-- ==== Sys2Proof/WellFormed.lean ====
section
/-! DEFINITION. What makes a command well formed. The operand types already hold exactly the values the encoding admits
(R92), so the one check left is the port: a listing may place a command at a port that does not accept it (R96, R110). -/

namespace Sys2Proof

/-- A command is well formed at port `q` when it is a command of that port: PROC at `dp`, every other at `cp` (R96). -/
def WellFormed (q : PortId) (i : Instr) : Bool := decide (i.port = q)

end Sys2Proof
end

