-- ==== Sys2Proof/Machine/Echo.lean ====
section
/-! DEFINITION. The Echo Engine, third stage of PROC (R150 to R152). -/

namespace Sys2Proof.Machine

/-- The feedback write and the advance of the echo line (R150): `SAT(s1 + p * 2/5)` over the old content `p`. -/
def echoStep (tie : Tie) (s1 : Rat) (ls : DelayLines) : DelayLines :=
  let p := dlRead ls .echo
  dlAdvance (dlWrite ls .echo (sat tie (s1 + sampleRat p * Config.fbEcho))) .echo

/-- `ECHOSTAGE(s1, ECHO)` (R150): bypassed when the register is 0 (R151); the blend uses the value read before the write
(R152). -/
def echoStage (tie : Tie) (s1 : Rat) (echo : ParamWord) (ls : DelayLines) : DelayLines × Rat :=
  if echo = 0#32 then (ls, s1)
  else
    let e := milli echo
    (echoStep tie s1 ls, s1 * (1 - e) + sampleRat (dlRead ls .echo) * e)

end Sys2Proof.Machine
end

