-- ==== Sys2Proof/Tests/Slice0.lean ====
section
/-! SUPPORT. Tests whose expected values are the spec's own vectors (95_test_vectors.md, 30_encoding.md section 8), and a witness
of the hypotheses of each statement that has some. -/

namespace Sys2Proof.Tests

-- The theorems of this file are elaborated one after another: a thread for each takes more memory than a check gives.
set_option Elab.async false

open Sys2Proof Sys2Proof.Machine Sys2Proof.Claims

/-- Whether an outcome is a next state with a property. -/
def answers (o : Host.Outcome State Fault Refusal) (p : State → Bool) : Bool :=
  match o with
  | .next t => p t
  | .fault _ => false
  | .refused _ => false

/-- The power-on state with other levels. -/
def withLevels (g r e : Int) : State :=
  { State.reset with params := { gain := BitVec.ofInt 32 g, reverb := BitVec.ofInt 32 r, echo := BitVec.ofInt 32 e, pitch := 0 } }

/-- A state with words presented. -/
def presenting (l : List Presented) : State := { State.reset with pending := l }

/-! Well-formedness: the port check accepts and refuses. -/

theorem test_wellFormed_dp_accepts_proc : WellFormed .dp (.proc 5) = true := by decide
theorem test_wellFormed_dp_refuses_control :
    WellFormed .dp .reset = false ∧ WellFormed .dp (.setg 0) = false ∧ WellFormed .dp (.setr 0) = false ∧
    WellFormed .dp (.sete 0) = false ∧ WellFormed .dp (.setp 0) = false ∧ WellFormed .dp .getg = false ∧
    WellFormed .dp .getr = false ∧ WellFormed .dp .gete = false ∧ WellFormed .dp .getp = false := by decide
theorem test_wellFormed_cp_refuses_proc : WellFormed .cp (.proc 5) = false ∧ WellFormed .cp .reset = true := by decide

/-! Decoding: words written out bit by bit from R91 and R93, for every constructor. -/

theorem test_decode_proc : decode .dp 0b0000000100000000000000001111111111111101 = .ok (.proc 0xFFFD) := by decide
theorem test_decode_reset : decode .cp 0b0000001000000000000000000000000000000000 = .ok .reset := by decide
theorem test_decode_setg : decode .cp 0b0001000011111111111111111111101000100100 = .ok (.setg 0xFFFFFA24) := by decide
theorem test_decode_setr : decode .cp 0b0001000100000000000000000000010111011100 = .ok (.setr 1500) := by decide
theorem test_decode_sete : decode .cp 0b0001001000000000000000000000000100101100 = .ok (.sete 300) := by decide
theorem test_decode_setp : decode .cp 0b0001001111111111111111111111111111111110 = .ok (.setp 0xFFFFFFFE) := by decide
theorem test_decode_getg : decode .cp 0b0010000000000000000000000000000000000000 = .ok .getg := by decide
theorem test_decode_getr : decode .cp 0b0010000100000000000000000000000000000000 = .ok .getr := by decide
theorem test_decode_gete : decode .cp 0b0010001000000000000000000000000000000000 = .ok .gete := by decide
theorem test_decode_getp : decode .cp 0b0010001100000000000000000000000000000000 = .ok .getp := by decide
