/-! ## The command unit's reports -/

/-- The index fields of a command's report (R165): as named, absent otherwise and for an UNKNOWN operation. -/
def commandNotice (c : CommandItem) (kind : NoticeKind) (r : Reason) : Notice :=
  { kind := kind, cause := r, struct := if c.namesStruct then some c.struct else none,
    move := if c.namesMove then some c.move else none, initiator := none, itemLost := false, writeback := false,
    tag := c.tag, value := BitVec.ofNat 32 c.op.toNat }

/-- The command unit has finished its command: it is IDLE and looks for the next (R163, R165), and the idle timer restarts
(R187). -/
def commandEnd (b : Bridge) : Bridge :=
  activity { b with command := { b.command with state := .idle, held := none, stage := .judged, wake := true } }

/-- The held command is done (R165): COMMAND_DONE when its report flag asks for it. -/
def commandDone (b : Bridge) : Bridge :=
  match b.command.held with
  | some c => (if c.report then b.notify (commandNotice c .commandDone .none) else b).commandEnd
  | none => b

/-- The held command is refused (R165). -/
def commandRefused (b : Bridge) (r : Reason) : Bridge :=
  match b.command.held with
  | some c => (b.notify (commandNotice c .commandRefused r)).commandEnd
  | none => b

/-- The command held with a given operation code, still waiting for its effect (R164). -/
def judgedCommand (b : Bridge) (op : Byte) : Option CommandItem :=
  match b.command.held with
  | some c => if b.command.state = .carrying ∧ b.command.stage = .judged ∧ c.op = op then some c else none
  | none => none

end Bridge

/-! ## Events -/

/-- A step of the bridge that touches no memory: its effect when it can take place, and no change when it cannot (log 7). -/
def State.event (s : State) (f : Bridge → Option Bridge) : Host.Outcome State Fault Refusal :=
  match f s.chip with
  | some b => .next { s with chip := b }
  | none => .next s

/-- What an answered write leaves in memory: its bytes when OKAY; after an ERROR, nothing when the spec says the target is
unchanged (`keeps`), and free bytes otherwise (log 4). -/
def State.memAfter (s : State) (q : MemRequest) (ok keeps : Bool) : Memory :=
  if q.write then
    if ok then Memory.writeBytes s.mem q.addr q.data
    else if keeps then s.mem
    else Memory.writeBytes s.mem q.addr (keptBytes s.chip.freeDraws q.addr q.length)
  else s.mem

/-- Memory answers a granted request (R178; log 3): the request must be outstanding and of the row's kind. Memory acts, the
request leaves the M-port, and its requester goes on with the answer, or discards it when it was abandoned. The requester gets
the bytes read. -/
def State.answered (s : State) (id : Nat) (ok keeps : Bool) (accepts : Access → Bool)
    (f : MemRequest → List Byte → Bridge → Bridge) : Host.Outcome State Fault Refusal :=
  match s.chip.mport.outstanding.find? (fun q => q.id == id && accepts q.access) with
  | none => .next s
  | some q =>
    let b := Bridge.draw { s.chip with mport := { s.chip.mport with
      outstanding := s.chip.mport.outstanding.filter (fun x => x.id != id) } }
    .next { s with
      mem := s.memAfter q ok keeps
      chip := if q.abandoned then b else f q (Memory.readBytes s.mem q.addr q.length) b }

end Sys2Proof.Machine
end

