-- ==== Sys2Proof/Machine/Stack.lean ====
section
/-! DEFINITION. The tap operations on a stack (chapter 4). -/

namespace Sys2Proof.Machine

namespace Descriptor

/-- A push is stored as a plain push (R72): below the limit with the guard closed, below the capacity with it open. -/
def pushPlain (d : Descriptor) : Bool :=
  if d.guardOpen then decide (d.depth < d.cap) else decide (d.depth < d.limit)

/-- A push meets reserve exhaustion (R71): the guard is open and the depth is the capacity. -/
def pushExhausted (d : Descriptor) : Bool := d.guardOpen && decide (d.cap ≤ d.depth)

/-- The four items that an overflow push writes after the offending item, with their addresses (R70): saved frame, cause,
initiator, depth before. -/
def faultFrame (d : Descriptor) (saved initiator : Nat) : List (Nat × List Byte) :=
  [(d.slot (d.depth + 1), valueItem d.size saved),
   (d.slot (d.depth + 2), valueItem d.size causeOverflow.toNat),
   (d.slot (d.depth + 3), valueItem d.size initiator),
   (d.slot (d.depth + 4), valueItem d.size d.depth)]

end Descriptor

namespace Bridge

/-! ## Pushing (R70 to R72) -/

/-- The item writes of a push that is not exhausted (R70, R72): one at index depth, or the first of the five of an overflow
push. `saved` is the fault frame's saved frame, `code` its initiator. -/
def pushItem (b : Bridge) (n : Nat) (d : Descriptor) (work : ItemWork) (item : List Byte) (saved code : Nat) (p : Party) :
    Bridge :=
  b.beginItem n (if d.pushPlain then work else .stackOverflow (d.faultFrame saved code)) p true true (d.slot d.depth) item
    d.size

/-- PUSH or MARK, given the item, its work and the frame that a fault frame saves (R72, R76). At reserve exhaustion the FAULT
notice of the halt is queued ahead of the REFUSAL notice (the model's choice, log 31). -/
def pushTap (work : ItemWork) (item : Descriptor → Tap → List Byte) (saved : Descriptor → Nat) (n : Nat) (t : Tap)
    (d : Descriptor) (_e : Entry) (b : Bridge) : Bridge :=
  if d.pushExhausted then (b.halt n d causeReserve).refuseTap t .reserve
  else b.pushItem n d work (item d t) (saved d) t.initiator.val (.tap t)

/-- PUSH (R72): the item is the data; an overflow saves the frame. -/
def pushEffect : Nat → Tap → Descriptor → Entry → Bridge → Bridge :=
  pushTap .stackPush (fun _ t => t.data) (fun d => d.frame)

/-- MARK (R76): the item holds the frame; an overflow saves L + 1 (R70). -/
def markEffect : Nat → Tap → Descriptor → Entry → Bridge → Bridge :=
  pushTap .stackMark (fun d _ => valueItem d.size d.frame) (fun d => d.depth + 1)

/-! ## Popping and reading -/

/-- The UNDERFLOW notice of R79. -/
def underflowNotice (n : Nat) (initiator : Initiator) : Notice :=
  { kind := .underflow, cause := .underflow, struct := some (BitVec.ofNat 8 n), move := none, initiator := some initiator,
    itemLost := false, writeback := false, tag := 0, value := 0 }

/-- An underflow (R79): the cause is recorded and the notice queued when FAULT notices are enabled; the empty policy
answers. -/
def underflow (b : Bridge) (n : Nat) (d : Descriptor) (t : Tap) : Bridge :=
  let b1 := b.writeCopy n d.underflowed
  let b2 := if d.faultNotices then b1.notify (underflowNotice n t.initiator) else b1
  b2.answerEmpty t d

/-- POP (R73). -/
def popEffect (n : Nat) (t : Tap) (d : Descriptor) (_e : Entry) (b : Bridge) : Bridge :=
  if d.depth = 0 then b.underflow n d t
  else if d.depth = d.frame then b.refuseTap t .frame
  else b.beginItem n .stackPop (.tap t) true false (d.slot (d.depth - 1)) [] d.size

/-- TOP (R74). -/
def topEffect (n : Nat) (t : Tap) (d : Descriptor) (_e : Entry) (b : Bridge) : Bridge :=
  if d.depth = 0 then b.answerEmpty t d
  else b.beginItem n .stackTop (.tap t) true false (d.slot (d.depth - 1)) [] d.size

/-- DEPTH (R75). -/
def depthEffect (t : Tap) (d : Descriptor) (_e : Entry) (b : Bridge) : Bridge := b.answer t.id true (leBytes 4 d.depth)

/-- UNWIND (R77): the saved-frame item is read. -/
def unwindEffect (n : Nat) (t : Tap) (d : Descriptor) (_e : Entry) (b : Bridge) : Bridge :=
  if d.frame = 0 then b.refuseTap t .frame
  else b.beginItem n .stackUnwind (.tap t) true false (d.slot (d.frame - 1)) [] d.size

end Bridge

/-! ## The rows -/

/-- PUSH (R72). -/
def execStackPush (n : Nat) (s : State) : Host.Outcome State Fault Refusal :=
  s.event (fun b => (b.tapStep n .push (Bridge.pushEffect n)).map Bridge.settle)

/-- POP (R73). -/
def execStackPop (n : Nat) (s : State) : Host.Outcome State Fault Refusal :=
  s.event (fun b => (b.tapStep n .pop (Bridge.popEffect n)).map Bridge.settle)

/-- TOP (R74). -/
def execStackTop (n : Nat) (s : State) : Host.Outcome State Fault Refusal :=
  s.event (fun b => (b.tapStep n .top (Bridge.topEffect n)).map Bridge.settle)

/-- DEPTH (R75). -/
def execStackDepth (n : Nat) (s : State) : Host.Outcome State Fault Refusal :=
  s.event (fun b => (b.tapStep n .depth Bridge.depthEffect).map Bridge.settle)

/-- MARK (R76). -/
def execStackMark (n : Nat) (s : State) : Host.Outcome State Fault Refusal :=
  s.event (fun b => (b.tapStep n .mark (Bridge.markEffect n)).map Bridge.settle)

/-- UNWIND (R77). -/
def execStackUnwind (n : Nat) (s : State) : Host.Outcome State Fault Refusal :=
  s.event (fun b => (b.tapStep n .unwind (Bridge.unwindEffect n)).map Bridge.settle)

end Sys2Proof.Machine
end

__Directions__: Where the word "answered" appears in a line of the listing, that line is counted once; give the total alone.

__Answer box__: 2